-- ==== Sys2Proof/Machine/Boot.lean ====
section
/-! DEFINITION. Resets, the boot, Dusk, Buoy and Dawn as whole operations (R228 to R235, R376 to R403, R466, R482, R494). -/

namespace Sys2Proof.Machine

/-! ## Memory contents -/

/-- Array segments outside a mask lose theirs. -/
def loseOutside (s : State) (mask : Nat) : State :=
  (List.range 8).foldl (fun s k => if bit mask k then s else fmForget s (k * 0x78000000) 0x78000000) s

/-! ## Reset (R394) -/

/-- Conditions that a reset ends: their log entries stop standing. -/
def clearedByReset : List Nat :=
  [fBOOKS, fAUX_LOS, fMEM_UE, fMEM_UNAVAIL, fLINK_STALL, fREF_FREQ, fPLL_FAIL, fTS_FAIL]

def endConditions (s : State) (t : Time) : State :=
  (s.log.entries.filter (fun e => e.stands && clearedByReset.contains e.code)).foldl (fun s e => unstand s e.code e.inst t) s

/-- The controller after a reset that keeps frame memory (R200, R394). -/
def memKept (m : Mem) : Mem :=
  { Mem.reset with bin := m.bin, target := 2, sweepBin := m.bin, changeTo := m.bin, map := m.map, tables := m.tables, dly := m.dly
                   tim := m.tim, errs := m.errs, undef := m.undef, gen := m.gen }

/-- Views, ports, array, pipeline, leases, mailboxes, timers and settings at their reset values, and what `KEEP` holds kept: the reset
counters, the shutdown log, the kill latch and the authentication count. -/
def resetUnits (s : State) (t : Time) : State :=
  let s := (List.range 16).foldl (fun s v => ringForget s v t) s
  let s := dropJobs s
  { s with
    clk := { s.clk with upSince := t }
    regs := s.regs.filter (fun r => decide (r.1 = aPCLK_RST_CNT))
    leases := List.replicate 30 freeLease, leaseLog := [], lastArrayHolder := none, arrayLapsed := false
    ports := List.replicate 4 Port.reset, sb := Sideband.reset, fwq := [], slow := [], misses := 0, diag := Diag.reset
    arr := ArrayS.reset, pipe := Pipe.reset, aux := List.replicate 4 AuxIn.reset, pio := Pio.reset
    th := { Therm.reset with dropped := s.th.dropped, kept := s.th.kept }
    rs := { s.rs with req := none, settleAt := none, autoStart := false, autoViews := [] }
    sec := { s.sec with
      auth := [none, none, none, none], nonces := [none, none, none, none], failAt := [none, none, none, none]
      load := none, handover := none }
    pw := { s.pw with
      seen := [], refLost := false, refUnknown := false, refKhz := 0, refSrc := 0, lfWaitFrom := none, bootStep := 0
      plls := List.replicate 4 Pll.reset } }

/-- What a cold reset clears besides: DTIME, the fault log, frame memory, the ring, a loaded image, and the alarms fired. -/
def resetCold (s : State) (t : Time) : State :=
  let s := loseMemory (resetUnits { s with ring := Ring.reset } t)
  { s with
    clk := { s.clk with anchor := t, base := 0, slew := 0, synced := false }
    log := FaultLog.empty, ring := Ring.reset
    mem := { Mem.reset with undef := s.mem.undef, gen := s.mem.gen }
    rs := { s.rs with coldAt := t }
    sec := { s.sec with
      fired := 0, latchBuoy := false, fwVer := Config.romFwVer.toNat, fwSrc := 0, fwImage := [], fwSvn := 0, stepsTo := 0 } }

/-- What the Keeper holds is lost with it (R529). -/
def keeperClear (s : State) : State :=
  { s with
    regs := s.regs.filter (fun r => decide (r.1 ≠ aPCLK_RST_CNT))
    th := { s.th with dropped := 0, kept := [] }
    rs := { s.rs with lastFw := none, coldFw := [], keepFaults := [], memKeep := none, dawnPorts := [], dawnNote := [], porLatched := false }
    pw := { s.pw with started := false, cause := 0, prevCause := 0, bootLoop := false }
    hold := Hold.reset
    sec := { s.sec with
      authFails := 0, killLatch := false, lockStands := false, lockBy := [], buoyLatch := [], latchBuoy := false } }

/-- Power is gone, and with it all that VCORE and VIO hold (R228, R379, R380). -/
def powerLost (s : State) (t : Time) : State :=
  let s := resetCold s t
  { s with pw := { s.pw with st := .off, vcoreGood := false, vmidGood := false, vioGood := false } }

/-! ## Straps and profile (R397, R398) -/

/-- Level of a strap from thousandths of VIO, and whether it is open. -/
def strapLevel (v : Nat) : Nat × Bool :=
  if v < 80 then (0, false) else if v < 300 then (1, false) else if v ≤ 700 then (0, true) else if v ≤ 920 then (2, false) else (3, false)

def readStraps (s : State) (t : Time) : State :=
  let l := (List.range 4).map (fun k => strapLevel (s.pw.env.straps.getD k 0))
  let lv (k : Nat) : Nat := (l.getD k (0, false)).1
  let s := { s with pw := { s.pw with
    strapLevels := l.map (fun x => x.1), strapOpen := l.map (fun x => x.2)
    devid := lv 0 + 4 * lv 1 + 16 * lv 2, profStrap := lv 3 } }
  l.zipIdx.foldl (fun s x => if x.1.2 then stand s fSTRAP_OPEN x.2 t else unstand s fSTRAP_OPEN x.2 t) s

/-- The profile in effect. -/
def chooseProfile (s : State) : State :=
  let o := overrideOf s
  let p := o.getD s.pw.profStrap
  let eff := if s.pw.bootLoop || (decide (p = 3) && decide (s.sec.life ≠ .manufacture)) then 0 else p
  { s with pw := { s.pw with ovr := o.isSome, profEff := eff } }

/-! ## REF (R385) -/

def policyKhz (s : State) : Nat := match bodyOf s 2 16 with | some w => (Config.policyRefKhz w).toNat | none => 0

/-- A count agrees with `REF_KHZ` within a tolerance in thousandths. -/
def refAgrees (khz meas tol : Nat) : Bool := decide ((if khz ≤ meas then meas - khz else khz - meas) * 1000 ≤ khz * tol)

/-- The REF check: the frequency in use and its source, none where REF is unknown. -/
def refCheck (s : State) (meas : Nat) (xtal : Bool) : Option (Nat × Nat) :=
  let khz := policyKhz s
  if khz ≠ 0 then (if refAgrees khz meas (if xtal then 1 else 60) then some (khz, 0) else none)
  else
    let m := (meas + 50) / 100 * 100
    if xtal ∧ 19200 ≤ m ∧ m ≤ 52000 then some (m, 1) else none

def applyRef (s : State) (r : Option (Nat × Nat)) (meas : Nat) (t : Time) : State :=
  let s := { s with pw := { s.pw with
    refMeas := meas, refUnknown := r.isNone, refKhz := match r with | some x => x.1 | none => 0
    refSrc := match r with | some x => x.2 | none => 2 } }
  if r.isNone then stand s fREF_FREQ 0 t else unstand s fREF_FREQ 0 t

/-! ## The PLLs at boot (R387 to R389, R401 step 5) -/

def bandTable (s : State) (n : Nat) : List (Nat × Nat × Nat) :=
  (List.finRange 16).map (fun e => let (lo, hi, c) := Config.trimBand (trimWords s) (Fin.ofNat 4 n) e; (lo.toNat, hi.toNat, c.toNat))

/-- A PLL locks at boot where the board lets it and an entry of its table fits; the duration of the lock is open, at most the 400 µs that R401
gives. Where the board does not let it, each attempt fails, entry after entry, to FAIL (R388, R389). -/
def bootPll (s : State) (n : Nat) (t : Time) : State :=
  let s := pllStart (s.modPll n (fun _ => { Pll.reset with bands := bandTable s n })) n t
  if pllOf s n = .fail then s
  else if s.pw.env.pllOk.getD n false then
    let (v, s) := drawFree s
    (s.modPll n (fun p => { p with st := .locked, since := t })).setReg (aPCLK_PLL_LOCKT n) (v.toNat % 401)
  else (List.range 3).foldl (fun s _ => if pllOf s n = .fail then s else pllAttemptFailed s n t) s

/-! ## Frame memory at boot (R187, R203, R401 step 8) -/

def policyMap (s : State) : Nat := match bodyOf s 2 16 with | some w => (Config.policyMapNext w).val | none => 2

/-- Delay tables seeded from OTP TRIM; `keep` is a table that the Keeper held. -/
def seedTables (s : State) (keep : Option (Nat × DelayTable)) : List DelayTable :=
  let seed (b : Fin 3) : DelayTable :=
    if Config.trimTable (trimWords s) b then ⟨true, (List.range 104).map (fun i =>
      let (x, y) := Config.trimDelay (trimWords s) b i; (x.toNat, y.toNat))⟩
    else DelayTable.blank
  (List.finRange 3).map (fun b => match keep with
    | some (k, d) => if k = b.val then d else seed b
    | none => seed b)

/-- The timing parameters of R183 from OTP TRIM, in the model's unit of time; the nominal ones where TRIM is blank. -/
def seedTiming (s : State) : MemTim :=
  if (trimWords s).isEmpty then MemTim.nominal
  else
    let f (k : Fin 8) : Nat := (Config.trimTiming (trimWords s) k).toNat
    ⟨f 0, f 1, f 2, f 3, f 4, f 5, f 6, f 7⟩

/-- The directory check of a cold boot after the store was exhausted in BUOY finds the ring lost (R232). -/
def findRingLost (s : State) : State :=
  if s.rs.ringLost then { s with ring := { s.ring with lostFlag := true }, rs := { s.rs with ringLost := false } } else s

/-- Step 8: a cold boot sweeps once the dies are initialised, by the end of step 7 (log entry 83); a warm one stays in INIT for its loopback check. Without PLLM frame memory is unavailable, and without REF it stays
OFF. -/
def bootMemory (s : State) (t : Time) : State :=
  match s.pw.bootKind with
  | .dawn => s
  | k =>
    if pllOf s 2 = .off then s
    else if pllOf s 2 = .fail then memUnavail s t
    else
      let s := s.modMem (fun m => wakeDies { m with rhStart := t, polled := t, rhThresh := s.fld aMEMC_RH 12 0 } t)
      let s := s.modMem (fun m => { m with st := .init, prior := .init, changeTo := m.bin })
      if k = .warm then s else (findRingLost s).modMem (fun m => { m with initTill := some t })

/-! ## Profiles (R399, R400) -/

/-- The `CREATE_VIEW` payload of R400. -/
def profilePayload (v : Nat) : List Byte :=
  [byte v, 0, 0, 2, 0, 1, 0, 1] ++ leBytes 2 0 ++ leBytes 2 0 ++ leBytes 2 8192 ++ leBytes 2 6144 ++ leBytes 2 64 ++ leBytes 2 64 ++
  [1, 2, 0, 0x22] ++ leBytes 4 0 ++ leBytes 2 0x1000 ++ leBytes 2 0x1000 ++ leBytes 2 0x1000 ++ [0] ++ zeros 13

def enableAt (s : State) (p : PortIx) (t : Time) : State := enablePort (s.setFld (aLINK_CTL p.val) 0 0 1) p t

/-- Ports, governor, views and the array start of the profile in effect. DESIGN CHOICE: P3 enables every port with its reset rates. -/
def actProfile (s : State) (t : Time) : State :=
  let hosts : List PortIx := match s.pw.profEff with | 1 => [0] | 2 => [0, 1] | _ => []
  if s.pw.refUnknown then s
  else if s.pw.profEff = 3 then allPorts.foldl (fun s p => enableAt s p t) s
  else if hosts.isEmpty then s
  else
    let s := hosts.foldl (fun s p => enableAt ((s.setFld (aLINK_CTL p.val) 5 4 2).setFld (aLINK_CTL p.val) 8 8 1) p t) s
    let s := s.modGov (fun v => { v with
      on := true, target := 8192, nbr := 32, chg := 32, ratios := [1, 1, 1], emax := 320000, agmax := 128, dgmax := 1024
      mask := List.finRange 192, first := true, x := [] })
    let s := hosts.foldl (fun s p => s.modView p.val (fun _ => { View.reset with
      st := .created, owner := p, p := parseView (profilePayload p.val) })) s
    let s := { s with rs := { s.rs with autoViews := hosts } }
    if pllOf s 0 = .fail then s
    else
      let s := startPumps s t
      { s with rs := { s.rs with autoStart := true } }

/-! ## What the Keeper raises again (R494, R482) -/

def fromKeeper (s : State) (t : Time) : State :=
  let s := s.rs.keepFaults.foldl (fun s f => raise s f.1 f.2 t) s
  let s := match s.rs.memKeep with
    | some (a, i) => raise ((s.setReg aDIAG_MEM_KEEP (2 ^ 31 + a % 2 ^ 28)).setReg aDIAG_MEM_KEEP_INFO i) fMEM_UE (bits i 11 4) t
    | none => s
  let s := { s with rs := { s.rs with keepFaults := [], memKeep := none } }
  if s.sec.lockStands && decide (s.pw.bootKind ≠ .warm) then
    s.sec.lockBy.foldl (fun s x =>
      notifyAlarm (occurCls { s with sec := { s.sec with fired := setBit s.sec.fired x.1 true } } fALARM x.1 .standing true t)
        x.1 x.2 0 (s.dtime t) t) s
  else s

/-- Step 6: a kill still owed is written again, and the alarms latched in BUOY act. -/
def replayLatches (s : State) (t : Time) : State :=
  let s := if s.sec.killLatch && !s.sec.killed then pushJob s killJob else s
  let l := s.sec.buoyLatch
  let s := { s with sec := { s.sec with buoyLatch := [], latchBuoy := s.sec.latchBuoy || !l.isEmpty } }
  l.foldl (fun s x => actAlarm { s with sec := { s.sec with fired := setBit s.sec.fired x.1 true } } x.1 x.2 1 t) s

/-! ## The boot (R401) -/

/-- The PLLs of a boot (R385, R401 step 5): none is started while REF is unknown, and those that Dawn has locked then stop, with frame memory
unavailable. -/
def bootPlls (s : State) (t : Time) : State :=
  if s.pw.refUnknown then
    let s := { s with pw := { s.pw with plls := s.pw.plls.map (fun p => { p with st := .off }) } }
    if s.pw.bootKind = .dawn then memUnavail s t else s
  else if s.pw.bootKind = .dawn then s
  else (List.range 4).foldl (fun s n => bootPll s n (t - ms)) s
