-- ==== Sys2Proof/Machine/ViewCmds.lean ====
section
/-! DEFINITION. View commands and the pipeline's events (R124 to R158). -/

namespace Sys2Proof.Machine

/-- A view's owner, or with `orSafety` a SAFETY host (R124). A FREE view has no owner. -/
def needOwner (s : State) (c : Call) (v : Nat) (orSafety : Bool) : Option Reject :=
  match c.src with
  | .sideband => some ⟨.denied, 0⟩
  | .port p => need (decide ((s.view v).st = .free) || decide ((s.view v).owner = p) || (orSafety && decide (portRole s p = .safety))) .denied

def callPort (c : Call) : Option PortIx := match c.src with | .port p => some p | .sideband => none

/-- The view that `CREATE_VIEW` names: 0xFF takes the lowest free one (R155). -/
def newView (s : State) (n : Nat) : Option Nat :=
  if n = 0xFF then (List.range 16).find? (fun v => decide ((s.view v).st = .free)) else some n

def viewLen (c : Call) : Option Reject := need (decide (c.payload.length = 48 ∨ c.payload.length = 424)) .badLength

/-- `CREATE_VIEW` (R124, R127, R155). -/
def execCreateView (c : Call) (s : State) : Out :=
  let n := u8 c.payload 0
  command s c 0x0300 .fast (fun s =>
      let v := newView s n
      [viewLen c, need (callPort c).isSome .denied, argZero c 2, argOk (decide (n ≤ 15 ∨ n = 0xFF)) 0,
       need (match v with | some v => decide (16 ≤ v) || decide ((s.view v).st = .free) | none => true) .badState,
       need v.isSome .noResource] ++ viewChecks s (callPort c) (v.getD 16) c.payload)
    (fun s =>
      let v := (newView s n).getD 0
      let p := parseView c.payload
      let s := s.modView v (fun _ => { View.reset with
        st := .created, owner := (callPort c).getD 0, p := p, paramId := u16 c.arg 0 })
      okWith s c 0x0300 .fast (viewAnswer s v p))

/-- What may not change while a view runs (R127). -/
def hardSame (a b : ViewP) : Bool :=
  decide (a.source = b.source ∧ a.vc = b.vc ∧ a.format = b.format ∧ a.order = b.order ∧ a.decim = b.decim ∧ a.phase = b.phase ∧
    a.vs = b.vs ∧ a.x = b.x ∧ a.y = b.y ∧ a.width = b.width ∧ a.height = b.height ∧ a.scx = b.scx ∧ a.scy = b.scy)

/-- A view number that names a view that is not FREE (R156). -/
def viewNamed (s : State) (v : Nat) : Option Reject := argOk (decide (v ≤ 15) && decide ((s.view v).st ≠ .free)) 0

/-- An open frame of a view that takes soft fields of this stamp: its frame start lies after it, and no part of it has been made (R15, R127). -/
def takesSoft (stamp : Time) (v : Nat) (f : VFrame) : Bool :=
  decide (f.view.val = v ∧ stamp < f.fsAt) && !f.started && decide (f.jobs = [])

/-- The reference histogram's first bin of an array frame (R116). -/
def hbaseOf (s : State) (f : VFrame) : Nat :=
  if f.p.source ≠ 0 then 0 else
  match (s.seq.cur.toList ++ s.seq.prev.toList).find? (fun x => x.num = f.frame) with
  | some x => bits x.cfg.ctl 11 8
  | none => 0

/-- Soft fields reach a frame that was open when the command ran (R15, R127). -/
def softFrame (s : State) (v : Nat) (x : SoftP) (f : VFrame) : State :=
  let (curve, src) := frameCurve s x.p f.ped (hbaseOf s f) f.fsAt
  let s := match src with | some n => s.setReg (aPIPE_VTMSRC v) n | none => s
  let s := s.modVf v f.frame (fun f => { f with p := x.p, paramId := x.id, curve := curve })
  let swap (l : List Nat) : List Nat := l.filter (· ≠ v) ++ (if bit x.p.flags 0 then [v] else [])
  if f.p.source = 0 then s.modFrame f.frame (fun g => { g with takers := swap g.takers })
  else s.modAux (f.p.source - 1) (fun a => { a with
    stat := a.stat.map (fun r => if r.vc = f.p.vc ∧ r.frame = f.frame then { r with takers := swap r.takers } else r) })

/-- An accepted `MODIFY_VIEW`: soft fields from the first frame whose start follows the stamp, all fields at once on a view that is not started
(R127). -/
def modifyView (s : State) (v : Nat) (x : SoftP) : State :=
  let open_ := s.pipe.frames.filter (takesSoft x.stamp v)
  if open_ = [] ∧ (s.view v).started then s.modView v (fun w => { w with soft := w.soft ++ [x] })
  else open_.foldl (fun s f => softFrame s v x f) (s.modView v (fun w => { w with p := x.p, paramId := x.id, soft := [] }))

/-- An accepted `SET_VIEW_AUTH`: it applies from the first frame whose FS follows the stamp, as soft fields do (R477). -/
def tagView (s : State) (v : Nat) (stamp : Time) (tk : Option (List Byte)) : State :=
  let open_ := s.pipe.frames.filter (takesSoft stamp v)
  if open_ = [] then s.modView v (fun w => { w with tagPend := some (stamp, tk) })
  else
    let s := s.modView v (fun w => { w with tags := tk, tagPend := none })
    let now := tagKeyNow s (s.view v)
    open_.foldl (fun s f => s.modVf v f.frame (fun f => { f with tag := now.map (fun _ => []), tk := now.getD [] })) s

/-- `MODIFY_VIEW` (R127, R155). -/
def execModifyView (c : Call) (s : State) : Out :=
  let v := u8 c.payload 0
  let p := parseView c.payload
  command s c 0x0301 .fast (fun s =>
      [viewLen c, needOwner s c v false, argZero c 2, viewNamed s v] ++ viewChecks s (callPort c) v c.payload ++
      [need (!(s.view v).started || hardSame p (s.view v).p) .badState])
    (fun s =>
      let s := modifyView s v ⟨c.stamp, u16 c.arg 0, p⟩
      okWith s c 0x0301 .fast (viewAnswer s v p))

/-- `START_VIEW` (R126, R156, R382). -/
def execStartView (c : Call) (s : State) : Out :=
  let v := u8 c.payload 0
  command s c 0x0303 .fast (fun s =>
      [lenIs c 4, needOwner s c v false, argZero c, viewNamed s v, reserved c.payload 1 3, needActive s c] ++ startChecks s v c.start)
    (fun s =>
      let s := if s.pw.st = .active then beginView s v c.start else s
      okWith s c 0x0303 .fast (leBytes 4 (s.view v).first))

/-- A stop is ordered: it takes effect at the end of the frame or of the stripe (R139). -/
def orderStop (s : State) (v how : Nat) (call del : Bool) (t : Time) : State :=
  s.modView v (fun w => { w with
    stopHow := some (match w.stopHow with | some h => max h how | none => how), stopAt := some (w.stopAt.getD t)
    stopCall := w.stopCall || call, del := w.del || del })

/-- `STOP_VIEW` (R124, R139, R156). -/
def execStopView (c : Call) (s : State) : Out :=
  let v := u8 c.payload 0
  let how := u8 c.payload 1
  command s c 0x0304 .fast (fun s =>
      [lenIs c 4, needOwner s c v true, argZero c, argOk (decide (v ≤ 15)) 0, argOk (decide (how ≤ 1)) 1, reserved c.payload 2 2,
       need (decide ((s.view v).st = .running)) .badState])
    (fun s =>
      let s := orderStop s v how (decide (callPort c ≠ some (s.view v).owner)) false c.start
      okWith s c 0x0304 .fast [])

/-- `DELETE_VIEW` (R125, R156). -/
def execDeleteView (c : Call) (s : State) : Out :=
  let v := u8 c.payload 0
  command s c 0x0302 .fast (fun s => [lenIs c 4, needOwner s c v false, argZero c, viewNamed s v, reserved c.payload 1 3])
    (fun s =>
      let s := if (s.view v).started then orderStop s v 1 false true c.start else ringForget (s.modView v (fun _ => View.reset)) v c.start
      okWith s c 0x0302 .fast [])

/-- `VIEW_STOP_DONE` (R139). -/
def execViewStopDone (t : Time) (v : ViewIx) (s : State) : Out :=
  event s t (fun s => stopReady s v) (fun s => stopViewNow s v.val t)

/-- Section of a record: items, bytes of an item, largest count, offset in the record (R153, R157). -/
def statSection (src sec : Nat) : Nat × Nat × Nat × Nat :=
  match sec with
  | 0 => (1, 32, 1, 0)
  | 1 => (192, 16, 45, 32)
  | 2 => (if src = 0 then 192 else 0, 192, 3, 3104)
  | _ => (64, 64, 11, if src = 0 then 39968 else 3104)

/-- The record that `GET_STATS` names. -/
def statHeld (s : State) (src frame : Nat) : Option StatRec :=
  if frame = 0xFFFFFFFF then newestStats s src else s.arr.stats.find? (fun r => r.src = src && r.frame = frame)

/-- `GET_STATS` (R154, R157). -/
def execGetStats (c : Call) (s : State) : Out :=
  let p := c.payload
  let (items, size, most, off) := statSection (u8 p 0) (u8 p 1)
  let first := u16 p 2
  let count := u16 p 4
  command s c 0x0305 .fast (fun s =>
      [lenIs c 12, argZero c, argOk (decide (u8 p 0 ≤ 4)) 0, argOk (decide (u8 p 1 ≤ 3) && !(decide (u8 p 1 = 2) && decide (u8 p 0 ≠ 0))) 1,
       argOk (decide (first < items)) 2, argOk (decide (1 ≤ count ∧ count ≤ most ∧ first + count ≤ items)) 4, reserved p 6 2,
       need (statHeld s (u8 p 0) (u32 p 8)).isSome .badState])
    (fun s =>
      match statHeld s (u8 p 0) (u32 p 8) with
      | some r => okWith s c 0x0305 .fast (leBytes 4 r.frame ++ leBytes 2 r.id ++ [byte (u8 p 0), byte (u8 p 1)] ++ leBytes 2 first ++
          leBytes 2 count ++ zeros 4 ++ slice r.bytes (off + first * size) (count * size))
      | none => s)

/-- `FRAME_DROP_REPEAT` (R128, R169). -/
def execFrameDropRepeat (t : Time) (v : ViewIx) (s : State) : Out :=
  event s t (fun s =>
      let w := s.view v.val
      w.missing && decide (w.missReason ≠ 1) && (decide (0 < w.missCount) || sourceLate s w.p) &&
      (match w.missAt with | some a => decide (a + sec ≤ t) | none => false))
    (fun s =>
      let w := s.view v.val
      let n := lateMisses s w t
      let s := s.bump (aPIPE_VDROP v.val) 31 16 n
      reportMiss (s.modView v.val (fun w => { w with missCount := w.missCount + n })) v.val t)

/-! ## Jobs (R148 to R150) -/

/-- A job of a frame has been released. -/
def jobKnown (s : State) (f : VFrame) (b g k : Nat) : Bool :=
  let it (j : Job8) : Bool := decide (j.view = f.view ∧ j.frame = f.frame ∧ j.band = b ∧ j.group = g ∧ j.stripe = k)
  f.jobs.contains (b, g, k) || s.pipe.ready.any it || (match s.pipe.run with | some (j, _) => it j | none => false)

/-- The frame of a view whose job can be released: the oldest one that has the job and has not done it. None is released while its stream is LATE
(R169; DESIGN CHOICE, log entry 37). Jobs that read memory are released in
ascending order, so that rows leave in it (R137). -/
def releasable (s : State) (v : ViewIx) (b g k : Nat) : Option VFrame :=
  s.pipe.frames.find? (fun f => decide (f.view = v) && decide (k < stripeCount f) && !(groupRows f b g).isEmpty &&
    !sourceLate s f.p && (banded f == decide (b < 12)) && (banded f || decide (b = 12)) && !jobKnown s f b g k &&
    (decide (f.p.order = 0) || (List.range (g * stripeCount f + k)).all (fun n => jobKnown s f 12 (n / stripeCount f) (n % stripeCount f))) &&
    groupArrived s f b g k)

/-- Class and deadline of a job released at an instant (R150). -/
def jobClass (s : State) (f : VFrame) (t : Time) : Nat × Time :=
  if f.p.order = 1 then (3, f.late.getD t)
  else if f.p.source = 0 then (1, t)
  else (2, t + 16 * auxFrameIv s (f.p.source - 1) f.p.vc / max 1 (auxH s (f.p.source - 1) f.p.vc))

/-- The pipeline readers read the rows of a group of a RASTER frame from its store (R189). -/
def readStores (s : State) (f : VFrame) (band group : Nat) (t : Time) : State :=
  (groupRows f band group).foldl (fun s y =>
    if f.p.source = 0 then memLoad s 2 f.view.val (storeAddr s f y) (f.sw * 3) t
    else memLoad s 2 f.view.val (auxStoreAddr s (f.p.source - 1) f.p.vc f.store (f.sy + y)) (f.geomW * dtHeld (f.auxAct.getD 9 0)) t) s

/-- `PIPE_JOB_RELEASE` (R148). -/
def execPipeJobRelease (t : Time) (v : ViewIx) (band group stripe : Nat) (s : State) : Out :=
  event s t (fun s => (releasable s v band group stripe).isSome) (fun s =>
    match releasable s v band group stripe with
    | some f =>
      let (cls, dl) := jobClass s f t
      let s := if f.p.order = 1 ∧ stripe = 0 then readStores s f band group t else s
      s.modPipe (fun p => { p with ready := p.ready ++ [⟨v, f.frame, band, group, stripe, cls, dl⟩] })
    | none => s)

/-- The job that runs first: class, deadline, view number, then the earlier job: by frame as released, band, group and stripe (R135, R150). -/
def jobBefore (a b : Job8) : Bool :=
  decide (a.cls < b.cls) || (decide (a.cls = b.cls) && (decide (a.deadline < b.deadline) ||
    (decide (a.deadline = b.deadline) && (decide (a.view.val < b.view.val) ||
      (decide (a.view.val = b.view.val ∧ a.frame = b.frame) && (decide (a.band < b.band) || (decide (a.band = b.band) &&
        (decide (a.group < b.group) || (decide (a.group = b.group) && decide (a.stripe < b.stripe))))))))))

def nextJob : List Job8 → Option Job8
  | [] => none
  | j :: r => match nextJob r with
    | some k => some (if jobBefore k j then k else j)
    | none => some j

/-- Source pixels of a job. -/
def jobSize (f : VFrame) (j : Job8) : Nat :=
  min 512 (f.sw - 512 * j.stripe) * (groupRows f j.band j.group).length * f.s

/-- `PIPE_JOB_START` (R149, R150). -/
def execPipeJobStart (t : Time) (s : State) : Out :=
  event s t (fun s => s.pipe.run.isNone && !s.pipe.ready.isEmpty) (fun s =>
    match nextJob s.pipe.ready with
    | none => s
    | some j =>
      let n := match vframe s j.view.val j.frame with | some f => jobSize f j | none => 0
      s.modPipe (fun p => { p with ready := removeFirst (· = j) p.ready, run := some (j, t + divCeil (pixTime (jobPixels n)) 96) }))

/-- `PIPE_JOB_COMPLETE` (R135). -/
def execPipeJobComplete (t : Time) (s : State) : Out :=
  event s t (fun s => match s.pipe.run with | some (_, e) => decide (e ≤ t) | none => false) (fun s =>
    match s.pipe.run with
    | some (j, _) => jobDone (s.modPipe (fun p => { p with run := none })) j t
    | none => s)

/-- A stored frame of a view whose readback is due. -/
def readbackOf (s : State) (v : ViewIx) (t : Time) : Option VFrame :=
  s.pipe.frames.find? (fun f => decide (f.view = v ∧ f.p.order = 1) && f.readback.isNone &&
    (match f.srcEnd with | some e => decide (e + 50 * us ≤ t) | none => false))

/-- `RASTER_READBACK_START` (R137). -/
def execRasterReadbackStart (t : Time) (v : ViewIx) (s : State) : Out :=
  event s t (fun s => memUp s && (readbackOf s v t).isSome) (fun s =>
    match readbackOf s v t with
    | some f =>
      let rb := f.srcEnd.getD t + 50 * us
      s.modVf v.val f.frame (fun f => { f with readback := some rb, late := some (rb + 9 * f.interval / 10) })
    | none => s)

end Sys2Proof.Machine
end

####################

*Your assignment:*
Determine how many lines of the material include the string "srcEnd", and give only the resulting number.

*Written answer:*
2